Description of the task
The required output is a copy of each line in the material below that includes "next".

• • • • • • •

-- ==== Sys2Proof/Certificates/Slice0/Obligations.lean ====
section
/-! DEFINITION. The statements for the provers, one `Obligations.<Name>` each; OBLIGATIONS.json lists them. Where a title says so, a
clause is the model's own choice and the log entry is named. -/

open Sys2Proof Sys2Proof.Machine

/-! ## The part as a whole -/

/-- Section 5.1 of the introduction, and the model's queue of commands (log entry 2): the command at the front is carried out on the
rest of the queue, and the part idles on an empty queue. -/
def Obligations.StepRunsTheFrontCommand : Prop :=
  (∀ (c : Instr) (rest : List Instr) (s : State),
    step { s with pending := c :: rest } = exec c { s with pending := rest }) ∧
  ∀ s : State, s.pending = [] → step s = .next s

/-- Every command answers a next state, also an event that the part's state makes impossible and any command after PWR_HOLD is
released: the model's reading (log entry 8). A command leaves the commands that wait alone, and only a power-on reset takes the model's
clock back (log entries 1 and 2). What is the model's choice or reading in it: log entries 1, 2 and 8. -/
def Obligations.EveryCommandCompletes : Prop :=
  ∀ (i : Instr) (s : State), ∃ t, exec i s = .next t ∧ t.pending = s.pending ∧ (i ≠ .powerOnReset → s.clock ≤ t.clock)

/-- R165, R166, R168: after every command each live field's text is the rendering of the state that its block then holds, with the
characters and the style that the row of its kind gives. What is the model's choice or reading in it: log entry 29. -/
def Obligations.LiveFieldsFollowTheBlocks : Prop :=
  ∀ (i : Instr) (s t : State), exec i s = .next t → ∀ k,
    (t.ovl.fields.entry k).text = render t k ∧ FieldShows t k (t.ovl.fields.entry k).text

/-- R197: an idle transmitter has nothing to send; a command leaves it idle only where no reply and no notice waits. What is the
model's choice or reading in it: log entry 16. -/
def Obligations.IdleTransmitterLeavesNothingWaiting : Prop :=
  ∀ (i : Instr) (s t : State), exec i s = .next t → t.port.tx = none → t.port.replies = [] ∧ t.port.notices = []

/-- R165, R176, R197, R198: what the end of every command changes: the texts of live fields, dirty marks of rows that an enabled
field with a new text lies on, and what the transmitter takes: while it is idle the oldest waiting reply, else the oldest notice, which
leaves the notice queue. Everything else stands. What is the model's choice or reading in it: log entries 16 and 29. -/
def Obligations.EndOfStepFrame : Prop :=
  ∀ s : State,
    settle s = { s with ovl := (settle s).ovl, port := (settle s).port } ∧
    (settle s).ovl = { s.ovl with fields := (settle s).ovl.fields, pages := (settle s).ovl.pages } ∧
    (settle s).port = { s.port with replies := (settle s).port.replies, notices := (settle s).port.notices,
                                    tx := (settle s).port.tx } ∧
    (s.port.tx.isSome = true → (settle s).port = s.port) ∧
    (s.port.tx = none →
      (∀ r rest, s.port.replies = r :: rest → (settle s).port = { s.port with tx := some (.reply r 0), replies := rest }) ∧
      (∀ n rest, s.port.replies = [] → s.port.notices = n :: rest →
        (settle s).port = { s.port with tx := some (.notice n), notices := rest }) ∧
      (s.port.replies = [] → s.port.notices = [] → (settle s).port = s.port)) ∧
    (∀ k, (settle s).ovl.fields.entry k = { s.ovl.fields.entry k with text := render s k } ∧ FieldShows s k (render s k)) ∧
    ∀ page : Fin 4,
      ((settle s).ovl.pages.get page).cells = (s.ovl.pages.get page).cells ∧
      ((settle s).ovl.pages.get page).cursor = (s.ovl.pages.get page).cursor ∧
      ∀ row : Fin 16, ((settle s).ovl.pages.get page).dirty.get row = true ↔
        ((s.ovl.pages.get page).dirty.get row = true ∨
          ∃ k, (s.ovl.fields.entry k).enable = true ∧ (s.ovl.fields.entry k).page = page ∧
            (s.ovl.fields.entry k).row = row ∧ (s.ovl.fields.entry k).text ≠ render s k)

/-- R164: in a part whose enabled fields do not overlap, a displayed cell is the live cell where an enabled field covers the position
and the host cell elsewhere. -/
def Obligations.DisplayedCellsComeFromTheTwoLayers : Prop :=
  ∀ (s : State) (page : Fin 4) (row : Fin 16) (column : Fin 40), FieldsInv s →
    (∀ k cell, covers k (s.ovl.fields.entry k) page row column = true →
      (s.ovl.fields.entry k).text[column.val - (s.ovl.fields.entry k).column.val]? = some cell →
      s.ovl.displayedCell page row column = cell) ∧
    ((∀ k, covers k (s.ovl.fields.entry k) page row column = false) →
      s.ovl.displayedCell page row column = s.ovl.hostCell page row column)

/-! ## Invariants that every step keeps -/

/-- R85, R90 to R93: the timecode label is at every moment a valid label of the selected rate; the watch runs exactly while the reference
is PRESENT, the internal frame timer exactly while it is LOST, and in RUN and SHUTDOWN the reported reference state is the present one. -/
def Obligations.StepKeepsTheLabelAndTheReference : Prop :=
  ∀ s t : State, step s = .next t → (LabelInv s → LabelInv t) ∧ (ReferenceInv s → ReferenceInv t)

• • • • • • •

Finished exercise
  ∀ s : State, s.pending = [] → step s = .next s
/-- Every command answers a next state, also an event that the part's state makes impossible and any command after PWR_HOLD is
  ∀ (i : Instr) (s : State), ∃ t, exec i s = .next t ∧ t.pending = s.pending ∧ (i ≠ .powerOnReset → s.clock ≤ t.clock)
  ∀ (i : Instr) (s t : State), exec i s = .next t → ∀ k,
  ∀ (i : Instr) (s t : State), exec i s = .next t → t.port.tx = none → t.port.replies = [] ∧ t.port.notices = []
  ∀ s t : State, step s = .next t → (LabelInv s → LabelInv t) ∧ (ReferenceInv s → ReferenceInv t)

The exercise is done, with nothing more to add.